Methods: Sixty-two patients with acute anterior circulation ischemic stroke were treated with thrombectomy using a Solitaire stent from 2011 to 2016. Patients were divided into the BGC group (n=24, 39%) and the non-BGC group (n=38, 61%). The number of retrievals, procedure time, thrombolysis in cerebral infarction (TICI) grade, presence of distal emboli, and clinical outcomes at 3 months were evaluated.

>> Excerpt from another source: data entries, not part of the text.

-- ==== Sys2Proof/Machine/Memory.lean ====
section
/-! DEFINITION. Memory words at issue (R217 to R235): loads, stores, `LDPF`, the tag table, gather and scatter, atomics and
tickets. Issue checks each lane, parks those that fail, and leaves requests and buffered writes; the steps at the homes are in
Machine/Home.lean. -/

namespace Sys2Proof.Machine

/-- A lane's access: the address as the program formed it and the outcome of the checks. -/
structure LaneAcc where
  lane : Nat
  ea : Quad
  target : Target

/-- Where an access of a lane goes: `.S` forms give a crew-relative offset, `.G` forms a generic address (R217, R220). -/
def State.access (s : State) (sp : Bool) (a : BitVec 6) (bytes align : Nat) (nib : Bool) (w : Want) (l : Nat) : LaneAcc :=
  if sp then
    match s.eaS a l nib with
    | some ea => ⟨l, ea, s.resolve l ea bytes align nib w⟩
    | none => ⟨l, s.eaSBad a l, .trap 0x03 (s.eaSBad a l)⟩
  else ⟨l, s.eaG a l, s.resolve l (s.eaG a l) bytes align nib w⟩

/-- The accesses of the active lanes. -/
def State.accesses (s : State) (sp : Bool) (a : BitVec 6) (g : BitVec 1) (bytes : Nat) (nib : Bool) (w : Want) : List LaneAcc :=
  (s.lanes g).map (s.access sp a bytes bytes nib w)

/-- An access that only global memory takes (R228, R229, R234): any other space raises `ACCESS`. -/
def LaneAcc.globalOnly (x : LaneAcc) : LaneAcc := if qbit x.ea 63 then { x with target := .trap 0x03 x.ea } else x

/-- An access that the stack window refuses (R232). -/
def LaneAcc.noStack (x : LaneAcc) : LaneAcc :=
  if bits x.ea 63 60 = 0xB then { x with target := .trap 0x03 x.ea } else x

/-- The failed lanes: lane, cause, code 0, address (R220). -/
def failures (xs : List LaneAcc) : List (Nat × Nat × Nat × Quad) :=
  xs.filterMap (fun x => match x.target with | .trap c a => some (x.lane, c, 0, a) | .ok _ _ _ => none)

/-- Performs an effect for the lanes that pass, then parks those that fail; when the whole head fails, nothing but the trap
happens (R91, R220). -/
def State.orTrap (s : State) (xs : List LaneAcc) (f : State) : State :=
  let bad := failures xs
  if s.allFailed bad then s.trapFailed bad else f.trapFailed bad

/-! ### Loads (R224, R225) -/

/-- Register fields of a load or store of some bytes (R73, R224): 64 bits an even pair in a group, 128 bits a multiple of 4 in a
group and even in a steward; a `.G` base is a pair in a group. -/
def State.memFields (s : State) (sp : Bool) (bytes : Nat) (d a : BitVec 6) : Bool :=
  (sp || s.evenG a) &&
  (match bytes with
   | 8 => s.evenG d
   | 16 => if s.isSteward then d.toNat % 2 == 0 else d.toNat % 4 == 0
   | _ => true)

/-- The lane requests of the accesses that passed, with operands. -/
def laneReqs (xs : List LaneAcc) (x y : Nat → Quad) : List LaneReq :=
  xs.filterMap (fun a => match a.target with
    | .ok _ h _ => some ⟨a.lane, h, nibSel a.ea, x a.lane, y a.lane, none, a.ea, false⟩
    | .trap _ _ => none)

/-- A load (R225): each passing lane asks its home for the bytes. -/
def State.load (s : State) (sp : Bool) (bytes : Nat) (nib sx : Bool) (d a : BitVec 6) (f : BitVec 4) (g : BitVec 1) : State :=
  if s.memFields sp bytes d a then
    let xs := s.accesses sp a g bytes nib .read
    s.orTrap xs (s.request (flagOf f) (.load bytes nib sx) d.toNat true (some .readPerform)
      (laneReqs xs (fun _ => 0#64) (fun _ => 0#64)))
  else s.illegal

/-! ### Stores (R222, R226) -/

/-- The bits a store takes from its source registers (R224), as a number. -/
def State.storeBits (s : State) (bytes : Nat) (d : BitVec 6) (l : Nat) : Nat :=
  if bytes = 16 then
    (if s.isSteward then (s.me.rdK d.toNat).toNat + 2 ^ 64 * (s.me.rdK (d.toNat + 1)).toNat
     else (s.me.rdPair d.toNat l).toNat + 2 ^ 64 * (s.me.rdPair (d.toNat + 2) l).toNat)
  else if bytes = 8 then (s.me.rd 64 d.toNat l).toNat
  else (s.me.rd 32 d.toNat l).toNat

/-- The masked bytes of a store: whole bytes, or one nibble (R159, R218). -/
def storeData (bytes : Nat) (nib hi : Bool) (x : Nat) : List (Byte × Byte) :=
  if nib then [(BitVec.ofNat 8 (if hi then x % 16 * 16 else x % 16), if hi then 0xF0#8 else 0x0F#8)]
  else (leBytes bytes x).map (fun b => (b, 0xFF#8))

/-- Appends writes to the write buffer of the issuing stream, numbered in order, and asks for their drains (R154). -/
def State.buffer (s : State) (ws : List PWrite) : State :=
  let n := s.nextId
  let ws1 : List PWrite := ws.mapIdx (fun i (w : PWrite) => { w with id := n + i })
  ({ s with nextId := n + ws.length, me := { s.me with wb := s.me.wb ++ ws1 } }).pushAll .writeDrain
    (ws1.map (fun (w : PWrite) => ({ src := .wb s.self, a := w.id } : EvArg)))

/-- Keeps, of the writes of one word to one place, that of the highest lane (R160). -/
def highestLane : List PWrite → List PWrite
  | [] => []
  | w :: t =>
    if t.any (fun v => v.home == w.home && v.data.map Prod.snd == w.data.map Prod.snd) then highestLane t
    else w :: highestLane t

/-- The writes of a storing word (R226): one for each passing lane, in the buffer of that lane. -/
def State.storeWrites (s : State) (xs : List LaneAcc) (bytes : Nat) (nib : Bool) (d : BitVec 6) : List PWrite :=
  highestLane (xs.filterMap (fun a => match a.target with
    | .ok sp h va => some
        { id := 0, rid := s.nextId, agent := s.self, lane := a.lane, home := h,
          data := storeData bytes nib (nibSel a.ea) (s.storeBits bytes d a.lane),
          va := va, space := sp, part := s.crew.part, eddy := none }
    | .trap _ _ => none))

/-- The use of a storing word: it ends when its writes have drained (R222). -/
def State.postStore (s : State) (f : BitVec 4) (ws : List PWrite) : State :=
  let s1 := s.post none (flagOf f) [] false
  if ws = [] then s1.arrive s.self s.nextId [] else s1.buffer ws

/-- A store (R226). -/
def State.store (s : State) (sp : Bool) (bytes : Nat) (nib : Bool) (d a : BitVec 6) (f : BitVec 4) (g : BitVec 1) : State :=
  if s.memFields sp bytes d a then
    let xs := s.accesses sp a g bytes nib .write
    s.orTrap xs (s.postStore f (s.storeWrites xs bytes nib d))
  else s.illegal

/-! ### LDPF (R227) -/

/-- The checks of one lane of an `LDPF`: the global line as a read of 512 aligned bytes, then the slot offset s. -/
def State.ldpfAccess (s : State) (d a : BitVec 6) (l : Nat) : LaneAcc :=
  let x := (s.access false a 512 512 false .read l).globalOnly
  let off := (s.me.rd 32 d.toNat l).toNat
  match x.target with
  | .trap _ _ => x
  | .ok _ _ _ =>
    if off % 512 ≠ 0 then { x with target := .trap 0x04 x.ea }
    else if off + 512 > s.crew.shareSize then { x with target := .trap 0x03 (BitVec.ofNat 64 off) }
    else x

/-- The eight runs of each passing lane; of lanes that name the same slot only the highest writes it. -/
def State.ldpfRuns (s : State) (d : BitVec 6) (xs : List LaneAcc) : List LaneReq :=
  let off : Nat → Nat := fun l => (s.me.rd 32 d.toNat l).toNat
  let ok := xs.filterMap (fun a => match a.target with | .ok _ h _ => some (a.lane, h, a.ea) | .trap _ _ => none)
  ok.flatMap (fun x =>
    let wins := !(ok.any (fun y => y.1 > x.1 && off y.1 == off x.1))
    (List.range 8).map (fun k =>
      ⟨x.1, x.2.1 + 64 * k, false, 0#64, 0#64,
        if wins then some (s.crew.shareHome + off x.1 + 64 * k) else none, x.2.2, false⟩))

/-- Writes of the issuing stream that take no buffer entry are under way (R227, R299). -/
def State.addDirect (s : State) (ws : List PWrite) : State := { s with me := { s.me with direct := s.me.direct ++ ws } }

/-- A scratchpad write of the issuing word whose bytes are not at hand: `n` bytes at a home (R227, R299). -/
def State.directWrite (s : State) (lane home n : Nat) : PWrite :=
  { id := s.nextId, rid := s.nextId, agent := s.self, lane := lane, home := home, data := List.replicate n (0#8, 0xFF#8),
    va := 0, space := .scratch, part := s.crew.part, eddy := none }

/-- The scratchpad writes of an `LDPF`: writes of its lanes (R227). -/
def State.ldpfWrites (s : State) (ls : List LaneReq) : List PWrite :=
  ls.filterMap (fun l => l.dst.map (fun a => s.directWrite l.lane a 64))

/-- `LDPF` d, [a+off] (R227). -/
def execLdpf (d a : BitVec 6) (f : BitVec 4) (g : BitVec 1) (s : State) : Host.Outcome State Fault Refusal :=
  .next (if s.evenG a then
      let xs := (s.lanes g).map (s.ldpfAccess d a)
      let ls := s.ldpfRuns d xs
      s.orTrap xs ((s.request (flagOf f) .ldpf d.toNat false (some .readPerform) ls).addDirect (s.ldpfWrites ls))
    else s.illegal)

/-! ### The tag table (R172, R228) -/

/-- Writes of an agent whose bytes are at hand and that have not drained: buffered, or captured in a release set of its partition (R154). -/
def State.heldWrites (s : State) (r : Ref) (part : Nat) : List PWrite :=
  (match s.streamOf r with | some t => t.wb | none => []) ++
  ((s.part part).syncs.flatMap (fun o => o.rs.filter (fun w => w.agent == r)))

/-- Writes under way that take no buffer entry: runs of an `LDPF` (R227), rows of a `DRAIN` (R299). -/
def State.directWrites (s : State) (r : Ref) : List PWrite := match s.streamOf r with | some t => t.direct | none => []

/-- Writes of an agent that have not drained (R154, R227, R299). -/
def State.writesOf (s : State) (r : Ref) (part : Nat) : List PWrite := s.directWrites r ++ s.heldWrites r part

Results: Successful recanalization was more frequent in BGC than in non-BGC (83% vs. 66%, p=0.13). Distal emboli occurred less in BGC than in non-BGC (23.1% vs. 57.1%, p=0.02). Good clinical outcome was more frequent in BGC than in non-BGC (50% vs. 16%, p=0.03). The multivariate analysis showed that use of BGC was the only independent predictor of good clinical outcome (odds ratio, 5.19: 95% confidence interval, 1.07-25.11). More patients in BGC were successfully recanalized in internal carotid artery (ICA) occlusion with small retrieval numbers (<3) than those in non-BGC (70% vs. 24%, p=0.005). In successfully recanalized ICA occlusion, distal emboli did not occur in BGC, whereas nine patients had distal emboli in non-BGC (0% vs. 75%, p=0.001) and good clinical outcome was superior in BGC than in non-BGC (55.6% vs. 8.3%, p=0.01).
Conclusion: A BGC significantly reduces the number of retrievals and the occurrence of distal emboli, thereby resulting in better clinical outcomes in patients with anterior circulation ischemic stroke, particularly with ICA occlusion.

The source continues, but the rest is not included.